Second, I was watching the cast of The Simpsons on Inside The Actor’s Studio. The host was doing his usual last set of questions, and asking the actors to answer in character which is just insufferable (these people are the *actors* not the *writers*. They just read what they are given, for fuck’s sake…) but for the last question, “If Heaven exists, what would you like God to say to you at the gates?”, he had each person answer as themselves. Each said something lovely, it’s the kind of question that inspires lovely answers, and finally they got to Harry Shearer. His answer; “Show starts in half an hour.”

You just never hear someone describe the experience of half-hour call as heavenly, especially someone who is famous as a film and voice over artist, but that’s how you know the real deal. That would be great, to always have that feeling of the Stage Manager leaning in while you put on make-up and calling “Half-hour to places!” and hollering back, “Thank you, half-hour”.

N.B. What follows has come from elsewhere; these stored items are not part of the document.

-- ==== Sys2Proof/Machine/RegMap.lean ====
section
/-! DEFINITION. The BAR0 register map: every register of chapters 02 to 15, its address (R435, R436 and the
block chapters), the fields of its table with access code (R6), plane (R7) and stored-value rule (R326), and
its word at READY (R9). Names are the spec's; an index letter of the spec's name is an argument. -/

namespace Sys2Proof.Machine

/-- Access codes of R6. -/
inductive Access where
  | rw | ro | w1c | wo | rc
  deriving DecidableEq, Repr

/-- Plane codes of R7. -/
inductive Plane where
  | staged | live | none
  deriving DecidableEq, Repr

/-- What a write stores when the value lies outside a field's range (R326 and the field's own table). -/
inductive Clamp where
  | free
  | atMost (hi : Nat)
  | atLeast (lo : Nat)
  | between (lo hi : Nat)
  /-- a value above `max` stores `v` -/
  | above (max v : Nat)
  /-- the bits of `m` are stored as 1 -/
  | withBits (m : Nat)
  /-- a signed field -/
  | signedBetween (lo hi : Int)
  deriving DecidableEq, Repr

/-- One row of a field table. -/
structure FieldSpec where
  hi : Nat
  lo : Nat
  access : Access
  plane : Plane
  clamp : Clamp
  deriving DecidableEq, Repr

/-- One register: its BAR0 byte address and the word it holds at READY. -/
structure Reg where
  addr : Nat
  rst : Nat
  deriving DecidableEq, Repr

/-- One field of a register. -/
structure Fld where
  reg : Reg
  hi : Nat
  lo : Nat
  deriving DecidableEq, Repr

/-- R435: the base of group g's blocks. -/
def groupBase (g : Nat) : Nat := 0x100000 + g * 0x10000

Ah, so much is made of the theater-family, the whole joining the circus, smell of the greasepaint bullshit. People are so full of crap they get “I can’t, I have rehearsal” bumper stickers and have star2b@hotmail email addresses. So the less the said, the better, maybe. But to hear a multi-millionaire, who is part of The Simpsons and Spinal Tap, say that heaven is the moment before the show starts… it just really touched me.

apologies

Sunday, November 9th, 2003

All right, I’ve been trying really hard to be civil. Jordana and I have spent the last two months making a great play and then the last two weeks watching bad ones. That’s unfair, some were quite good, especially the fantastic “Gutenberg: The Musical”, which I would option and try to mount myself if I had any idea how to do that.

But man, I had no idea how off the curve we are. And so, I can’t really say anything. It’s all gonna be in code, but eventually, I hope to talk about the theater I’ve seen in the last week. I just can’t right now.